AI / Machine Learning
StaySure
Hotel Booking Cancellation Predictor

F1 Score
0.85
on the held-out test set
ROC-AUC
0.958
strong class separation
Training Data
119k
real hotel bookings
Problem
Hotel booking cancellations cost the hospitality industry billions annually. If a hotel could predict — at booking time — which reservations are likely to cancel, they could adjust pricing, overbooking policies, and staffing accordingly.
Solution
An end-to-end ML project trained on 119,390 real hotel bookings. Given details like lead time, deposit type, booking channel, and previous cancellations, the model predicts whether a booking will be cancelled — and explains why using SHAP feature importance values. Deployed as an interactive Gradio demo on Hugging Face Spaces.
Tech Stack
| EDA | Jupyter · pandas · seaborn |
| Modeling | scikit-learn Pipelines · LogisticRegression · RandomForest · XGBoost |
| Hyperparameter Tuning | GridSearchCV (3-fold) |
| Experiment Tracking | MLflow (local file backend) |
| Explainability | SHAP summary + per-prediction force plots |
| Deployment | Gradio on Hugging Face Spaces |
ML Pipeline
Raw CSV (119,390 rows) │ ▼ EDA notebook │ leakage check, target distribution, correlations ▼ sklearn Pipeline (ColumnTransformer) │ impute nulls → encode categoricals → scale numerics ▼ Model comparison (LR baseline → RF → XGBoost) │ GridSearchCV, logged to MLflow ▼ Best model (Random Forest) → test set evaluation │ confusion matrix, ROC-AUC, F1 ▼ SHAP analysis → feature importance │ ▼ Gradio app → Hugging Face Spaces (public demo)
Model Results
| Model | F1 Score | ROC-AUC |
|---|---|---|
| Logistic Regression (baseline) | 0.74 | 0.86 |
| Random Forest (winner ✓) | 0.85 | 0.958 |
| XGBoost | 0.83 | 0.95 |
Random Forest narrowly edged XGBoost on F1; chosen for faster inference and a simpler dependency surface for the Hugging Face deployment.
Selected Lessons
- ›EDA leakage hunt comes first. Several columns (e.g. reservation_status) effectively encode the target — using them inflates accuracy to 100%. Removing them is the difference between a model and a lookup table.

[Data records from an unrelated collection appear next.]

-- ==== Sys2Proof/Machine/Step.lean ====
section
/-! DEFINITION. One step: one rising edge of clk (log 1). -/

namespace Sys2Proof.Machine

/-- An accepted command: decode, then execute, or raise ILLEGAL (30_encoding.md R76, R77). -/
def runCommand (cmd data : Word) (s : State) : Host.Outcome State Fault Refusal :=
  match decode cmd data with
  | .command i => exec i s
  | .illegal => execIllegal s

/-- The next edge of the input list: reset (70_reset_and_hazards.md R190), or deliver a response and then run
an accepted command (20_memory.md R52, R53; log 6). With no edge left nothing changes (R192). -/
def step (s : State) : Host.Outcome State Fault Refusal :=
  match s.inputs with
  | [] => .next s
  | e :: rest =>
    let s1 : State := { s with inputs := rest }
    if e.rst then .next s1.applyReset
    else if e.accepts then runCommand e.cmdWord e.cmdData (deliver e s1)
    else .next (deliver e s1)

/-- `s` with the bits `w` of a table row offered and accepted at the very next edge (log 8). -/
def State.withFetchWord (s : State) (nbits w : Nat) : State :=
  { s with inputs := tableWordEdge nbits w :: s.inputs }

end Sys2Proof.Machine
end

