/-- The window after a GEN: each coming sample's cell holds what it held plus its tap of every new event, and
the cell just emitted, now the last of the window, is 0 (R107, R109, R111). -/
def Obligations.GenShiftsAndScattersTheWindow : Prop :=
  ∀ (fam : Family) (src : PhaseSource) (s : State), Inv s → GenReady fam src s →
    ∃ t, exec (genOf fam src) s = .next t ∧
      (∀ j < 15, dueCell t j = dueCell s (j + 1) + tapSum s.table (j + 1) (eventsOf fam src s)) ∧
      dueCell t 15 = 0

/-- What a GEN that produces a sample leaves alone: FREQ, WIDTH, POL, MODE, STATUS, the step table, the inputs,
the pending responses, which stay in front of its own, and every slot outside the new live range, a retired
slot among them (R31, R35, R130). -/
def Obligations.GenLeavesEverythingElse : Prop :=
  ∀ (fam : Family) (src : PhaseSource) (s t : State), exec (genOf fam src) s = .next t → t.fault = false →
    t.freq = s.freq ∧ t.width = s.width ∧ t.pol = s.pol ∧ t.mode = s.mode ∧
    s.fault = false ∧ t.clamp = s.clamp ∧ t.cause = s.cause ∧ t.table = s.table ∧ t.inputs = s.inputs ∧
    (∃ y : Int, -32768 ≤ y ∧ y ≤ 32767 ∧ t.pending = s.pending ++ [⟨false, BitVec.ofInt 32 y⟩]) ∧
    (RingOk s → ∀ i < 32, (∀ j < t.count.toNat, wrap 32 t.head.toNat j ≠ i) → slotAt t.slots i = slotAt s.slots i)

/-- With WIDTH = 0 a GEN.SQ adds no correction of its own: the output is y, the constant level plus what earlier
events owe clipped to -32768..32767, and the window only shifts (R116, R133). -/
def Obligations.ZeroWidthSquareAddsNoCorrection : Prop :=
  ∀ (src : PhaseSource) (s : State), Inv s → GenReady .sq src s → s.width = 0#32 →
    ∃ (t : State) (x y : Int), exec (.genSq src) s = .next t ∧
      x = (if s.pol then 32767 else -32768) + owed s 0 ∧
      (x < -32768 → y = -32768) ∧ (-32768 ≤ x → x ≤ 32767 → y = x) ∧ (32767 < x → y = 32767) ∧
      t.pending = s.pending ++ [⟨false, BitVec.ofInt 32 y⟩] ∧
      (∀ j < 15, dueCell t j = dueCell s (j + 1))

/-- The reverse sawtooth mirrors the sawtooth: an INIT of each with one word starts a mirrored pair, and from a
mirrored pair the same GEN keeps it mirrored and answers y and -1 - y, also where saturation clips (R132). -/
def Obligations.ReverseSawtoothMirrorsTheSawtooth : Prop :=
  (∀ (f : Word) (s : State), s.fault = false →
    MirrorOf (after (.initSaw f) s) (after (.initRsaw f) s)) ∧
  (∀ (src : PhaseSource) (s t : State), Inv s → MirrorOf s t → GenReady .saw src s →
    ∃ (s' t' : State) (y : Int), exec (.genSaw src) s = .next s' ∧ exec (.genRsaw src) t = .next t' ∧
      MirrorOf s' t' ∧ -32768 ≤ y ∧ y ≤ 32767 ∧
      s'.pending = s.pending ++ [⟨false, BitVec.ofInt 32 y⟩] ∧
      t'.pending = t.pending ++ [⟨false, BitVec.ofInt 32 (-1 - y)⟩])

/-! ### Control commands (43_control.md) -/

/-- NOP, the word 0 with any DATA, responds (0, 0) and leaves the state unchanged, faulted or not (R150). -/
def Obligations.NopOnlyResponds : Prop :=
  (∀ data : Word, decode 0x00000000#32 data = .command .nop) ∧
  (∀ s : State, exec .nop s = .next { s with pending := s.pending ++ [⟨false, 0#32⟩] })

/-- SETPH writes PHASE and nothing else, in every MODE; refused while faulted (R151). -/
def Obligations.SetphWritesPhaseOnly : Prop :=
  ∀ (ph : Word) (s : State), decode 0x00000003#32 ph = .command (.setph ph) ∧
    (s.fault = false → exec (.setph ph) s =
      .next { s with phase := ph, pending := s.pending ++ [⟨false, 0#32⟩] }) ∧
    (s.fault = true → exec (.setph ph) s = .next { s with pending := s.pending ++ [⟨true, 0#32⟩] })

- ›Class imbalance ≠ broken metrics. ~37% cancellation rate is mild but not balanced. F1 over accuracy as the primary metric — a 63%-accurate model that always predicts "not cancelled" is useless.

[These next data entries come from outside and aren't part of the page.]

-- ==== Sys2Proof/Laws/Datapath.lean ====
section
/-! SUPPORT. The datapath's shared operations, each by one lemma that says all it does: table range,
crossing, scatter, insertion, retirement, aging. -/

namespace Sys2Proof.Machine

/-! ### Contributions (R97) -/

theorem tableEntry_bounds (t : StepTable) (f : BitVec 4) (k : Nat) :
    -32768 ≤ tableEntry t f k ∧ tableEntry t f k ≤ 32767 := by
  unfold tableEntry
  have h1 := ((t[f.toNat]'f.isLt)[k % 16]'(Nat.mod_lt _ (by decide))).le_toInt
  have h2 := ((t[f.toNat]'f.isLt)[k % 16]'(Nat.mod_lt _ (by decide))).toInt_lt
  norm_num at h1 h2
  omega

theorem contrib_bounds (t : StepTable) (f : BitVec 4) (k : Nat) (r : Bool) :
    -65536 ≤ contrib t f k r ∧ contrib t f k r ≤ 65536 := by
  have := tableEntry_bounds t f k
  unfold contrib
  cases r <;> simp only [Bool.false_eq_true, if_true, if_false] <;> omega

theorem contrib_not (t : StepTable) (f : BitVec 4) (k : Nat) (r : Bool) :
    contrib t f k (!r) = -contrib t f k r := by
  unfold contrib
  cases r <;> simp

/-! ### Detector (R99 to R103) -/

theorem naive_bounds (fam : Family) (s : State) (p1 : Word) :
    -32768 ≤ naive fam s p1 ∧ naive fam s p1 ≤ 32767 := by
  have := (p1.extractLsb' 16 16).isLt
  cases fam <;> simp only [naive, phaseHigh] <;> omega

theorem detect_length_le_two (fam : Family) (s : State) (p1 d : Word) : (detect fam s p1 d).length ≤ 2 := by
  have h : (detect fam s p1 d).length ≤ (edges fam s).length := by
    simpa [detect] using List.length_filter_le _ _
  have h2 : (edges fam s).length ≤ 2 := by cases fam <;> simp [edges]
  omega

theorem frac_lt {q d : Nat} (h : q < d) : 16 * q / d < 16 :=
  Nat.div_lt_of_lt_mul (by omega)

/-! ### Scatter (R107) -/

theorem cellAt_addTap (t : StepTable) (w : Nat) (e : StepEvent) (cs : Vector Word 16) {k l : Nat}
    (hk : k < 16) (hl : l < 16) :
    cellAt (addTap t w e cs k) (wrap 16 w l) =
      if k = l then enc32 (sat32 ((cellAt cs (wrap 16 w l)).toInt + contrib t e.frac l e.rising))
      else cellAt cs (wrap 16 w l) := by
  have hm : ∀ a b, wrap 16 a b % 16 = wrap 16 a b := fun a b => Nat.mod_eq_of_lt (wrap_lt (by decide) a b)
  rw [addTap, cellAt_setCell, hm, hm]
  by_cases h : k = l
  · subst h; simp
  · have : wrap 16 w k ≠ wrap 16 w l := fun h' => h (wrap_inj hk hl h')
    simp [h, this]

/-- The first n taps of an event land in the first n cells of the window. -/
theorem cellAt_addTaps (t : StepTable) (w : Nat) (e : StepEvent) (cs : Vector Word 16) {n k : Nat}
    (hn : n ≤ 16) (hk : k < 16) :
    cellAt ((List.range n).foldl (addTap t w e) cs) (wrap 16 w k) =
      if k < n then enc32 (sat32 ((cellAt cs (wrap 16 w k)).toInt + contrib t e.frac k e.rising))
      else cellAt cs (wrap 16 w k) := by
  induction n with
  | zero => simp
  | succ n ih =>
    rw [List.range_succ, List.foldl_append, List.foldl_cons, List.foldl_nil,
      cellAt_addTap _ _ _ _ (by omega) hk, ih (by omega)]
    by_cases h : n = k
    · subst h; simp
    · by_cases h2 : k < n
      · simp [h, h2, show k < n + 1 by omega]
      · simp [h, h2, show ¬k < n + 1 by omega]

/-- `scatter` adds tap k, with saturation, to the cell k samples ahead, for every k in 0..15. -/
theorem cellAt_scatter (t : StepTable) (w : Nat) (e : StepEvent) (cs : Vector Word 16) {k : Nat} (hk : k < 16) :
    cellAt (scatter t w e cs) (wrap 16 w k) =
      enc32 (sat32 ((cellAt cs (wrap 16 w k)).toInt + contrib t e.frac k e.rising)) := by
  rw [scatter, cellAt_addTaps _ _ _ _ (Nat.le_refl _) hk, if_pos hk]

/-! ### Insertion (R107) -/

theorem dueCell_insertEvent (s : State) (e : StepEvent) {k : Nat} (hk : k < 16) :
    dueCell (insertEvent s e) k = sat32 (dueCell s k + contrib s.table e.frac k e.rising) := by
  simp only [dueCell, insertEvent_wptr, insertEvent_cells, cellAt_scatter _ _ _ _ hk, enc32_sat32_toInt]

/-- With room below the s32 bound, insertion adds the tap exactly (R112). -/
theorem dueCell_insertEvent_exact (s : State) (e : StepEvent) {k : Nat} (hk : k < 16)
    (h : -2147418112 ≤ dueCell s k) (h' : dueCell s k ≤ 2147418111) :
    dueCell (insertEvent s e) k = dueCell s k + contrib s.table e.frac k e.rising := by
  have := contrib_bounds s.table e.frac k e.rising
  rw [dueCell_insertEvent s e hk, sat32_of_mem (by omega) (by omega)]

theorem insertEvent_slotAt (s : State) (e : StepEvent) (i : Nat) :
    slotAt (insertEvent s e).slots i =
      if s.tail.toNat = i % 32 then ⟨e.frac, e.rising, 0#5⟩ else slotAt s.slots i := by
  rw [insertEvent_slots, slotAt_setSlot, Nat.mod_eq_of_lt (show s.tail.toNat < 32 from s.tail.isLt)]

@[simp] theorem insertAll_nil (s : State) : insertAll [] s = s := rfl
@[simp] theorem insertAll_cons (e : StepEvent) (es : List StepEvent) (s : State) :
    insertAll (e :: es) s = insertAll es (insertEvent s e) := by
  simp only [insertAll, List.foldl_cons]

/-- Insertion writes the cells, the slots, TAIL and COUNT, and nothing else (R35, R107). -/
theorem insertAll_frame (evs : List StepEvent) (s : State) :
    insertAll evs s = { s with
      cells := (insertAll evs s).cells, slots := (insertAll evs s).slots,
      tail := (insertAll evs s).tail, count := (insertAll evs s).count } := by
  induction evs generalizing s with
  | nil => rfl
  | cons e es ih => rw [insertAll_cons, ih]; simp [insertEvent]

theorem insertAll_count (evs : List StepEvent) (s : State) (h : s.count.toNat + evs.length ≤ 32) :
    (insertAll evs s).count.toNat = s.count.toNat + evs.length := by
  induction evs generalizing s with
  | nil => simp
  | cons e es ih =>
    simp only [List.length_cons] at h ⊢
    have hc : (insertEvent s e).count.toNat = s.count.toNat + 1 := by
      rw [insertEvent_count, BitVec.toNat_ofNat]; exact Nat.mod_eq_of_lt (by omega)
    rw [insertAll_cons, ih _ (by omega), hc]; omega

theorem insertAll_tail (evs : List StepEvent) (s : State) :
    (insertAll evs s).tail.toNat = wrap 32 s.tail.toNat evs.length := by
  induction evs generalizing s with
  | nil => simp [wrap, Nat.mod_eq_of_lt (show s.tail.toNat < 32 from s.tail.isLt)]
  | cons e es ih =>
    rw [insertAll_cons, ih, insertEvent_tail, wrap32_toNat, wrap_wrap, List.length_cons, Nat.add_comm]

/-! ### Retirement (R105) -/

/-- `retire` drops the n oldest live events, all of AGE 16, and stops at one of another AGE; it writes HEAD
and COUNT only. -/
theorem retireUpTo_spec (fuel : Nat) (s : State) (hf : s.count.toNat ≤ fuel) :
    ∃ n ≤ s.count.toNat,
      retireUpTo fuel s = { s with head := BitVec.ofNat 5 (wrap 32 s.head.toNat n), count := BitVec.ofNat 6 (s.count.toNat - n) } ∧
      (∀ j < n, (liveSlot s j).age.toNat = 16) ∧ (n < s.count.toNat → (liveSlot s n).age.toNat ≠ 16) := by
  have h0 : ∀ s : State, s = { s with head := BitVec.ofNat 5 (wrap 32 s.head.toNat 0), count := BitVec.ofNat 6 (s.count.toNat - 0) } := by
    intro s
    have : wrap 32 s.head.toNat 0 = s.head.toNat := by
      simp [wrap, Nat.mod_eq_of_lt (show s.head.toNat < 32 from s.head.isLt)]
    simp [this]
  have hh : ∀ s : State, slotAt s.slots s.head.toNat = liveSlot s 0 := by
    intro s; simp [liveSlot, wrap, slotAt]
  induction fuel generalizing s with
  | zero => exact ⟨0, by omega, h0 s, by simp, by omega⟩
  | succ fuel ih =>
    simp only [retireUpTo]
    split
    · rename_i hr
      simp only [retirable, Bool.and_eq_true, decide_eq_true_eq, hh] at hr
      have hlt : s.count.toNat < 64 := s.count.isLt
      have hc : (retireOne s).count.toNat = s.count.toNat - 1 := by
        rw [retireOne_count, BitVec.toNat_ofNat]; exact Nat.mod_eq_of_lt (by omega)
      have hl : ∀ j, liveSlot (retireOne s) j = liveSlot s (j + 1) := by
        intro j; simp [liveSlot, wrap_wrap, Nat.add_comm]
      obtain ⟨n, hn, he, ha, hs⟩ := ih (retireOne s) (by omega)
      refine ⟨n + 1, by omega, ?_, ?_, ?_⟩
      · rw [he, hc, retireOne_head, wrap32_toNat, wrap_wrap, Nat.add_comm 1 n, Nat.sub_sub, Nat.add_comm 1 n]
        rfl
      · intro j hj
        cases j with
        | zero => exact hr.2
        | succ j => rw [← hl]; exact ha j (by omega)
      · intro h; rw [← hl]; exact hs (by omega)
    · rename_i hr
      refine ⟨0, by omega, h0 s, by simp, fun hpos hage => hr ?_⟩
      simp [retirable, hh, hpos, hage]

theorem retire_spec (s : State) :
    ∃ n ≤ s.count.toNat,
      retire s = { s with head := BitVec.ofNat 5 (wrap 32 s.head.toNat n), count := BitVec.ofNat 6 (s.count.toNat - n) } ∧
      (∀ j < n, (liveSlot s j).age.toNat = 16) ∧ (n < s.count.toNat → (liveSlot s n).age.toNat ≠ 16) :=
  retireUpTo_spec _ s (Nat.le_refl _)

/-- Retirement writes HEAD and COUNT and nothing else (R35, R105). -/
theorem retire_frame (s : State) : retire s = { s with head := (retire s).head, count := (retire s).count } := by
  obtain ⟨n, -, he, -⟩ := retire_spec s
  rw [he]

/-! ### Aging (R110) -/

theorem slotAt_ageSlot (h : Nat) (ss : Vector Slot 32) {j l : Nat} (hj : j < 32) (hl : l < 32) :
    slotAt (ageSlot h ss j) (wrap 32 h l) =
      if j = l then { slotAt ss (wrap 32 h l) with
        age := BitVec.ofNat 5 ((slotAt ss (wrap 32 h l)).age.toNat + 1) }
      else slotAt ss (wrap 32 h l) := by
  have hm : ∀ a b, wrap 32 a b % 32 = wrap 32 a b := fun a b => Nat.mod_eq_of_lt (wrap_lt (by decide) a b)
  rw [ageSlot, slotAt_setSlot, hm, hm]
  by_cases h' : j = l
  · subst h'; simp
  · have : wrap 32 h j ≠ wrap 32 h l := fun h'' => h' (wrap_inj hj hl h'')
    simp [h', this]

/-- Aging the first n live slots adds 1 to the AGE of each of them and changes no other slot. -/
theorem slotAt_ageSlots (h : Nat) (ss : Vector Slot 32) {n l : Nat} (hn : n ≤ 32) (hl : l < 32) :
    slotAt ((List.range n).foldl (ageSlot h) ss) (wrap 32 h l) =
      if l < n then { slotAt ss (wrap 32 h l) with
        age := BitVec.ofNat 5 ((slotAt ss (wrap 32 h l)).age.toNat + 1) }
      else slotAt ss (wrap 32 h l) := by
  induction n with
  | zero => simp
  | succ n ih =>
    rw [List.range_succ, List.foldl_append, List.foldl_cons, List.foldl_nil,
      slotAt_ageSlot _ _ (by omega) hl, ih (by omega)]
    by_cases h' : n = l
    · subst h'; simp
    · by_cases h2 : l < n
      · simp [h', h2, show l < n + 1 by omega]
      · simp [h', h2, show ¬l < n + 1 by omega]

/-- `ageAll` ages exactly the live slots (R110). -/
theorem liveSlot_ageAll (s : State) (hc : s.count.toNat ≤ 32) {j : Nat} (hj : j < 32) :
    liveSlot (ageAll s) j =
      if j < s.count.toNat then { liveSlot s j with age := BitVec.ofNat 5 ((liveSlot s j).age.toNat + 1) }
      else liveSlot s j := by
  simpa [liveSlot] using slotAt_ageSlots s.head.toNat s.slots hc hj

/-! ### Clearing and the window (R109, R111) -/

theorem dueCell_clearCell (s : State) {j : Nat} (hj : j < 16) :
    dueCell (clearCell s) j = if j = 0 then 0 else dueCell s j := by
  have hw : s.wptr.toNat % 16 = s.wptr.toNat := Nat.mod_eq_of_lt s.wptr.isLt
  have hm : wrap 16 s.wptr.toNat j % 16 = wrap 16 s.wptr.toNat j := Nat.mod_eq_of_lt (wrap_lt (by decide) _ _)
  simp only [dueCell, clearCell_cells, clearCell_wptr, cellAt_setCell, hw, hm]
  by_cases h : j = 0
  · subst h; simp [wrap, hw]
  · have : s.wptr.toNat ≠ wrap 16 s.wptr.toNat j := by
      intro h'
      exact h (wrap_inj (m := 16) (a := s.wptr.toNat) (by decide) hj (by simpa [wrap, hw] using h')).symm
    simp [h, this]

/-- Advancing the window makes the cell due in j + 1 samples due in j. -/
theorem dueCell_advanceWindow (p1 : Word) (s : State) (j : Nat) :
    dueCell (advanceWindow p1 s) j = dueCell s (j + 1) := by
  simp [dueCell, wrap_wrap, Nat.add_comm]

end Sys2Proof.Machine
end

- ›Pipelines > manual preprocessing. sklearn ColumnTransformer + Pipeline guarantees test-set transformations match the training-set transformations. A whole class of "works in notebook, fails in production" bugs disappears.
- ›SHAP explanations are the deploy unlock. Showing why a booking is flagged turns "the AI says no" into a tool a hotel manager would actually trust.